HL: Truly personalized medicine will be inherently much more powerful and much more cost effective than the current situation, moving slowly away from the (up to a short time ago, unavoidable) one-size-fits-all strategy, which still dominates large areas of medicine. As I mentioned above, this is particularly the case for COVID-19, in which the enormous differences in response to infection play a major role in the difficulties to handle this unprecedented pandemic.

DT: Last year MGI Tech, the technology branch of the MGI, announced the launch of a new sequencer - the DNBSEQ-T7 - which can sequence 60 human genomes in 24 hours at very low sequencing costs. Which impact can this technology and its cost have on the use of genomics in personalized medicine? 

HL: The T7 is a fantastic machine, twice as fast, significantly cheaper to run and with a number of other performance advantages than the closest competitor. We count on this type of progress in machine capabilities in our plans for the next steps in therapy personalization, initially in oncology, but then extending to more and more other areas or therapy and prevention, as well as our plans to get COVID-19 under control.

DT: You are currently using MGI sequencing technology at Alacris Theranostics, the company you founded in Berlin. Can you briefly explain which role DNA sequencing plays in the innovative “Digital Twins technology” at Alacris and why did you decide to rely on MGI technology for this?

HL: To identify the individually optimal therapy for every patient, we have to follow the example of almost all other areas of our existence: in complex situations, we cannot avoid making mistakes, but we can make them safely, quickly and cheaply on computer models of the real situation. For this, we have to carry out deep molecular analyses of the patient, the diseased tissue and other aspects of the patient likely to affect the disease and the therapy response (e.g. the individual immune system), information also needed for the precision medicine approach to therapy choice. To be able to convert this wealth of diverse data into predictions, how the individual patient will respond to a specific therapy, we try to develop Digital Twins, expected to correspond closely to the individual patient, to be able to identify their likely effects and side effects, without endangering the real patient. All this is only possible, using high performance, cost-effective sequencing machines, like the MGI instrument we use heavily in these analyses. 

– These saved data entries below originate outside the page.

-- ==== Sys2Proof/Laws/ReachA.lean ====
section
/-! SUPPORT. What each operation and each meaning can reach (Reach): one lemma each, part 1 of 4. An operation on the node
changes no part outside the list named and keeps memory canonical; a meaning the same of the state it answers. -/

set_option linter.unreachableTactic false
set_option linter.unusedTactic false
set_option linter.unusedVariables false

namespace Sys2Proof.Machine

theorem Node.setAxis_reach {ps : List Part} {n0 : Node} (x0 : Node) (x1 : Nat) (x2 : Axis) (hx0 : Reach ps n0 x0) (hT : within [.axes] ps = true) : Reach ps n0 (Node.setAxis x0 x1 x2) := by
  unfold Node.setAxis
  try dsimp only
  with_reducible repeat' first
    | assumption
    | intro _
    | exact within_trans (by decide) hT
    | apply Reach.ite
    | apply Reach.set_axes (m := x0)
    | apply Reach.foldl
    | split
    | apply Reach.set_axes

theorem Node.updAxis_reach {ps : List Part} {n0 : Node} (x0 : Node) (x1 : Nat) (x2 : Axis → Axis) (hx0 : Reach ps n0 x0) (hT : within [.axes] ps = true) : Reach ps n0 (Node.updAxis x0 x1 x2) := by
  unfold Node.updAxis
  try dsimp only
  with_reducible repeat' first
    | assumption
    | intro _
    | exact within_trans (by decide) hT
    | apply Node.setAxis_reach
    | apply Reach.ite
    | apply Reach.foldl
    | split

theorem Node.settle_reach {ps : List Part} {n0 : Node} (x0 : Node) (x1 : Nat) (hx0 : Reach ps n0 x0) (hT : within [.axes] ps = true) : Reach ps n0 (Node.settle x0 x1) := by
  unfold Node.settle
  try dsimp only
  with_reducible repeat' first
    | assumption
    | intro _
    | exact within_trans (by decide) hT
    | apply Node.updAxis_reach
    | apply Reach.ite
    | apply Reach.foldl
    | split

theorem Node.logWith_reach {ps : List Part} {n0 : Node} (x0 : Node) (x1 : Nat) (x2 : Recorder → Recorder) (x3 : Option Recorder) (hx0 : Reach ps n0 x0) (hT : within [.rcd] ps = true) : Reach ps n0 (Node.logWith x0 x1 x2 x3) := by
  have hr : ∀ r, Reach ps n0 { x0 with rcd := r } := fun r => Reach.set_rcd hx0 hT
  unfold Node.logWith
  split
  · exact hr _
  · split
    · exact hr _
    · exact hr _

theorem Node.logAt_reach {ps : List Part} {n0 : Node} (x0 : Node) (x1 : Nat) (x2 : Nat) (x3 : Nat) (x4 : Nat) (x5 : Nat) (hx0 : Reach ps n0 x0) (hT : within [.rcd] ps = true) : Reach ps n0 (Node.logAt x0 x1 x2 x3 x4 x5) := by
  exact Node.logWith_reach _ _ _ _ hx0 (within_trans (by decide) hT)

theorem Node.log_reach {ps : List Part} {n0 : Node} (x0 : Node) (x1 : Nat) (x2 : Nat) (x3 : Nat) (x4 : Nat) (hx0 : Reach ps n0 x0) (hT : within [.rcd] ps = true) : Reach ps n0 (Node.log x0 x1 x2 x3 x4) := by
  unfold Node.log
  try dsimp only
  with_reducible repeat' first
    | assumption
    | intro _
    | exact within_trans (by decide) hT
    | apply Node.logAt_reach
    | apply Reach.ite
    | apply Reach.foldl
    | split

DT: And finally, how do you imagine the world of genomics and personalized medicine in 25 years, when will we meet again to take stock of the situation?

HL: In 25 years nobody will understand anymore, why it was not obvious from the beginning that medicine had to be truly personalized, based on extensive characterization and modelling of our biology. Nobody will understand that we did not have individual Digital Twins, guiding therapy and prevention, but also taking our individual biology into account in sport and wellness. Nobody will understand that the development of new drugs not using Digital Twin type models in development and approval, could have been a process typically taking much more than a decade, and costing billions. We will have moved from the Ptolomean view (everybody is similar, give or take a few epicycles) to a sort of Copernican view: we are all different, and able to make the right decisions in spite of this, and will have forgotten, the ‘dark ages’ we are living in now, just as much, as we have forgotten the ‘dark ages’ of our existence before the internet.